Uncovering Cancer Clues in Big Data
Researchers at Xavier University of Louisiana are studying cancer health disparities by using powerful machine learning (ML) and artificial intelligence (AI)techniques to analyze massive amounts of patients’ genetic data stored by the National Institutes of Health (NIH).
Dr. Kun Zhang, a Professor of Computer Science, Xavier Physics and Computer Science Department, who is also on the faculty of the Louisiana Cancer Research Center, published several data-driven articles that identified some genes or genomic aberrations that could contribute to cancer health disparities in prostate cancer. It is the first time that a “deep learning” method has been developed to facilitate cancer health disparities research.

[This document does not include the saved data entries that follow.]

theorem identify_unknown (hi : s.item l i = some it) (h2 : it.next = 2)
    (hgo : it.held = true ∨ (s.laneOf l).mayEnter { it with ident := i } 2 = true) (hm : (s.laneOf l).mustHold it = false)
    (hc : it.isCtl = false) (hj : fType it.frame ≠ 3) (hidx : s.indexOf it.eui = none) :
    identify l i s = (s.updItem l i (fun y => { y with
        held := false, meter := none, shadow := default, unknown := true, producer := none, next := 10 })).updLane l
      (fun y => { y with restarting := y.restarting.filter (· ≠ i) }) := by
  have notJoin : (fType it.frame != 3) = true := by simpa using hj
  unfold identify
  rw [hi]
  dsimp only
  rw [if_neg (not_not_intro h2), identify_not_waiting hgo, hm, hc, notJoin, hidx]
  simp only [Bool.false_eq_true, if_false, Bool.not_false, Bool.and_self, Option.isNone_none, Option.bind_none, Option.getD_none, or_true, if_true]

theorem identify_known {k : Nat} {m : Meter} (hi : s.item l i = some it) (h2 : it.next = 2)
    (hgo : it.held = true ∨ (s.laneOf l).mayEnter { it with ident := i } 2 = true) (hm : (s.laneOf l).mustHold it = false)
    (hc : it.isCtl = false) (hj : fType it.frame ≠ 3) (hpl : it.plain = false) (hidx : s.indexOf it.eui = some k) (hk : s.meter k = some m) :
    identify l i s = (s.updItem l i (fun y => { y with
        held := false, meter := some k, shadow := m, unknown := false, producer := (s.laneOf l).producerOf it, next := 3 })).updLane l
      (fun y => { y with restarting := y.restarting.filter (· ≠ i) }) := by
  have noBarrier : it.barrier = false := by simp [Item.barrier, hc, hj]
  unfold identify
  rw [hi]
  dsimp only
  rw [if_neg (not_not_intro h2), identify_not_waiting hgo, hm, hc, hidx, noBarrier, hpl]
  simp only [Option.bind_some, hk, Option.isNone_some, Bool.and_false, Bool.false_eq_true, or_self, if_false, Option.getD_some]

end Identify

/-! ### Key and text -/

section KeyAndText
variable {s : State} {l i : Nat} {it : Item}

theorem derive_delivers (hi : s.item l i = some it) (h3 : it.next = 3) (he : (s.laneOf l).mayEnter it 3 = true)
    (free : (s.laneOf l).items.any (fun y => y.next == 4 && y.mark.isNone) = false) (hslot : s.cfgIn it.cfg (0x3800 + it.family) 1 ≠ 0xFF) :
    let slot := s.cfgIn it.cfg (0x3800 + it.family) 1
    let r := s.deliverKey (laneConsumer l) slot (.up (fEui it.frame) (fGen it.frame))
    derive l i s = r.1.updItem l i (fun y => { y with
      slot := slot, slotGen := polGen (r.1.slot slot).policy, next := 4
      mark := if r.2 = 0 then none else some (keyMark (fType it.frame == 3) (r.2 == Abort.rootRevoked) s.vault.lockdown) }) := by
  simp only [derive, hi, h3, he, free, hslot, ne_eq, not_true_eq_false, Bool.not_true, Bool.false_eq_true, or_self, if_false]

theorem derive_waits (hi : s.item l i = some it) (busy : (s.laneOf l).items.any (fun y => y.next == 4 && y.mark.isNone) = true) :
    derive l i s = s := by
  simp only [derive, hi, busy, or_true, if_true]

/-- R100, R122: a marked frame has neither text nor tag. -/
theorem decrypt_computes (hi : s.item l i = some it) (h4 : it.next = 4) (he : (s.laneOf l).mayEnter it 4 = true) :
    decrypt l i s = s.updItem l i (fun y => { y with
      text := if y.mark.isSome then [] else gcmCrypt (s.reg (laneConsumer l)).key (frameNonce (fEui it.frame) (fFc it.frame)) (fCipher it.frame)
      tag := if y.mark.isSome then []
             else frameTag (s.reg (laneConsumer l)).key (fEui it.frame) (fFc it.frame) (fAad it.frame) (fCipher it.frame)
      next := y.after 4 }) := by
  simp only [decrypt, hi, h4, he, ne_eq, not_true_eq_false, Bool.not_true, Bool.false_eq_true, or_self, if_false]
  congr 1
  funext y
  split <;> rfl

end KeyAndText

/-- Settles O19: dispatch, a bucket's move, fetch, identification, key and text, each by its cases. -/
theorem laneFront : Obligations.LaneFront := by
  refine ⟨⟨fun s s0 s1 q ls b e hl h0 hserves hpick hpop hhead hstays => ?_, fun s b m hl hsync hm hsw idle fits => ?_,
      fun s b m hl hsync hm hsw busy => ?_, fun s b m hl hsync hm hsw => ?_, fun s m more => releaseHeld_part more,
      fun s l i rest hl hi hf hlt => ?_, fun s l hl hf => ?_⟩,
    fun s l i it hl hi h2 => ⟨fun hh he => ?_, fun hh he hm room => ?_, fun hm full => ?_, fun hgo hm hc hj hidx => ?_,
      fun k m hgo hm hc hj hpl hidx hk => ?_⟩,
    fun s l i it hl hi h3 he free hslot => ?_, fun s l i it hl hi h3 busy => ?_, fun s l i it hl hi h4 he => ?_⟩
  · exact next_of_lanes rfl hl (dispatch_settled h0 hserves hpick hpop hhead hstays)
  · refine next_of_live rfl hl ((laneMapMove_switches hsync hm hsw idle).trans ?_)
    rw [releaseHeld_all (s := { s with lane := { s.lane with map := s.lane.map.set b m.new } }) fits, bucket_of_find hm]
  · exact next_of_live rfl hl (laneMapMove_busy hsync hm hsw busy)
  · exact next_of_live rfl hl (laneMapMove_switched hsync hm hsw)
  · obtain ⟨only, lane, ident⟩ := updLane_numbered hlt (s.lane.nextIdent + 1) (fetchedLane s l i rest)
    refine ⟨_, fetchedItem s l i, next_of_lanes rfl hl (fetchItem_front hi hf), only, ?_⟩
    rw [lane]
    exact ⟨rfl, rfl, rfl, rfl, rfl, rfl, rfl, rfl, rfl, ident⟩
  · exact next_of_lanes rfl hl (fetchItem_stays hf)
  · exact next_of_lanes rfl hl (identify_must_wait hi h2 hh he)
  · exact next_of_lanes rfl hl (identify_enters_hold hi h2 hh he hm room)
  · exact next_of_lanes rfl hl (identify_stays_held hi h2 hm full)
  · exact next_of_lanes rfl hl (identify_unknown hi h2 hgo hm hc hj hidx)
  · exact next_of_lanes rfl hl (identify_known hi h2 hgo hm hc hj hpl hidx hk)
  · exact next_of_lanes rfl hl (derive_delivers hi h3 he free hslot)
  · exact next_of_lanes rfl hl (derive_waits hi busy)
  · exact next_of_lanes rfl hl (decrypt_computes hi h4 he)

end Sys2Proof.Proofs
end

section
/-!
The middle of the lanes: stages 5 to 8 on forwarded state (R133, R143, R144), what each makes of its item (R110 to R113, R117, R182, R188, R267), and
VERIFY (R105, R149, R150).
-/
namespace Sys2Proof.Proofs
open Sys2Proof.Machine Sys2Proof.Laws

/-! ### The order of the stages -/

section Stages
variable {s : State} {l i k : Nat} {it : Item} {m : Meter} {f : Item → Meter → Item}

theorem runStage_runs (hi : s.item l i = some it) (hk : it.next = k) (he : (s.laneOf l).mayEnter it k = true)
    (port : k = 5 → it.rewinding = true ∨ s.portBusy l = false) (hm : s.stageInput l k it = some m) :
    s.runStage l i k f = s.updItem l i (fun y => { f { y with shadow := m } m with next := y.after k }) := by
  have free : ¬ (k = 5 ∧ (!it.rewinding) = true ∧ s.portBusy l = true) := by
    rintro ⟨h5, hr, hp⟩
    rcases port h5 with h | h <;> simp [h] at hr hp
  simp only [State.runStage, hi, hk, he, free, hm, ne_eq, not_true_eq_false, Bool.not_true, Bool.false_eq_true, or_self, if_false]

/-- R133, R143: without its turn, or without its input, a stage waits. -/
theorem runStage_waits (hi : s.item l i = some it) (h : s.stageInput l k it = none ∨ (s.laneOf l).mayEnter it k = false) :
    s.runStage l i k f = s := by
  rcases h with h | h
  · simp only [State.runStage, hi, h, ite_self]
  · simp only [State.runStage, hi, h, Bool.not_false, true_or, or_true, if_true]

/-- R144: the rewind port goes before stage 4. -/
theorem runStage_port_busy (hi : s.item l i = some it) (hr : it.rewinding = false) (hp : s.portBusy l = true) : s.runStage l i 5 f = s := by
  simp [State.runStage, hi, hr, hp]

theorem validateItem_runs {g : Meter} (hi : s.item l i = some it) (hk : it.next = 6) (he : (s.laneOf l).mayEnter it 6 = true)
    (hm : s.stageInput l 6 it = some m) (hg : s.stageInput l 7 it = some g) :
    validateItem l i s = s.updItem l i (fun y => { validateStage s g.lgId g.lgVal { y with shadow := m } m with next := y.after 6 }) := by
  simp only [validateItem, hi, State.lastGood, hg, Option.map_some]
  exact runStage_runs hi hk he (fun h => absurd h (by decide)) hm

theorem validateItem_waits (hi : s.item l i = some it) (h : s.stageInput l 6 it = none ∨ (s.laneOf l).mayEnter it 6 = false) :
    validateItem l i s = s := by
  cases hg : s.lastGood l it with
  | none => simp only [validateItem, hi, hg]
  | some g =>
    simp only [validateItem, hi, hg]
    exact runStage_waits hi h

theorem verify_runs (hi : s.item l i = some it) (hk : it.next = 9) (he : (s.laneOf l).mayEnter it 9 = true) (hm : s.stageInput l 9 it = some m) :
    verify l i s = s.updItem l i (fun y => plainSkip { verifyStage s { y with shadow := m, otherGen := false } m with next := y.after 9 }) := by
  simp only [verify, hi, hk, he, hm, ne_eq, not_true_eq_false, Bool.not_true, Bool.false_eq_true, or_self, if_false]

theorem verify_waits (hi : s.item l i = some it) (h : s.stageInput l 9 it = none ∨ (s.laneOf l).mayEnter it 9 = false) : verify l i s = s := by
  rcases h with h | h
  · simp only [verify, hi, h, ite_self]
  · simp only [verify, hi, h, Bool.not_false, or_true, if_true]

end Stages

/-! ### What a stage makes of its item -/

section OneItem
variable {s : State} {it : Item} {m : Meter}

theorem decodeStage_marked (h : it.mark.isSome = true) : decodeStage it m = { it with rewinding := false } := by
  simp [decodeStage, h]

theorem decodeStage_undecodable (hm : it.mark = none) (ht : fType it.frame = 1) (hd : decodeReading m.base it.text = none) :
    (decodeStage it m).undecodable = true ∧ (decodeStage it m).shadow = { m with rflags := setBit m.rflags 0 } := by
  simp [decodeStage, hm, ht, hd]

theorem decodeStage_decoded {r : Reading} (hm : it.mark = none) (ht : fType it.frame = 1) (hd : decodeReading m.base it.text = some r) :
    (decodeStage it m).undecodable = false ∧ (decodeStage it m).reading = r ∧ (decodeStage it m).shadow.base = pushBase m.base r.interval r.vals := by
  simp [decodeStage, hm, ht, hd]

section Validation
variable {lg : Nat} {vals : List Nat}

theorem validateStage_not_reading (h : it.isReading = false) : validateStage s lg vals it m = it := by
  simp [validateStage, h]

theorem validateStage_undecodable (h : it.isReading = true) (hu : it.undecodable = true) :
    (validateStage s lg vals it m).outcome = 2 ∧ (validateStage s lg vals it m).reasons = 2 ^ 10 := by
  simp [validateStage, h, hu]

theorem validateStage_shadow (h : it.isReading = true) :
    (validateStage s lg vals it m).shadow =
      { m with badrun := if (validateStage s lg vals it m).outcome = 0 then 0 else min 255 (m.badrun + 1) } := by
  simp [validateStage, h]

end Validation

theorem estimateStage_not_reading (h : it.isReading = false) : estimateStage s it m = it := by
  simp [estimateStage, h]

theorem balanceStage_not_reading (h : it.isReading = false) (ht : it.tamper m = false) : balanceStage s it m = { it with deltas := [] } := by
  simp [balanceStage, h, ht]

/-! ### VERIFY -/

theorem verifyStage_marked {o : Nat} (h : it.mark = some o) : (verifyStage s it m).verdict = o := by
  simp [verifyStage, h]

theorem verifyStage_wrong_tag (hm : it.mark = none) (ht : it.tag ≠ fTag it.frame) : (verifyStage s it m).verdict = 3 := by
  simp [verifyStage, hm, ht]

theorem verifyStage_no_window {o : Nat} {c : Bool} (hm : it.mark = none) (ht : it.tag = fTag it.frame) (hj : fType it.frame ≠ 3)
    (hw : selectWindow m (fGen it.frame) s.secs32 (s.cfgIn it.cfg 0x3812 2) = .inr (o, c)) :
    (verifyStage s it m).verdict = o ∧ (verifyStage s it m).otherGen = c := by
  simp [verifyStage, hm, ht, hj, State.windowOf, hw]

“We are developing novel AI/ML and bioinformatics algorithms to decipher biological mechanisms underlying cancer health disparities using a systems biology approach and multiple information sources. Those algorithms are able to train robust computer models to automatically learn knowledge from complex and diverse biomedical data,” Dr. Zhang explains. “The past decade has witnessed the accumulation of large amounts of data in many NIH-funded repositories. However, dedicated AI/ML methods and tools that integrate all this data to address racial disparities in cancer are still lacking. The results here, all from computational modeling, warrant further investigation.”
The hope is to refine the findings for prostate cancer susceptibility/risk prediction, diagnosis and classification, and patient survival predictions, with a focus on African American males.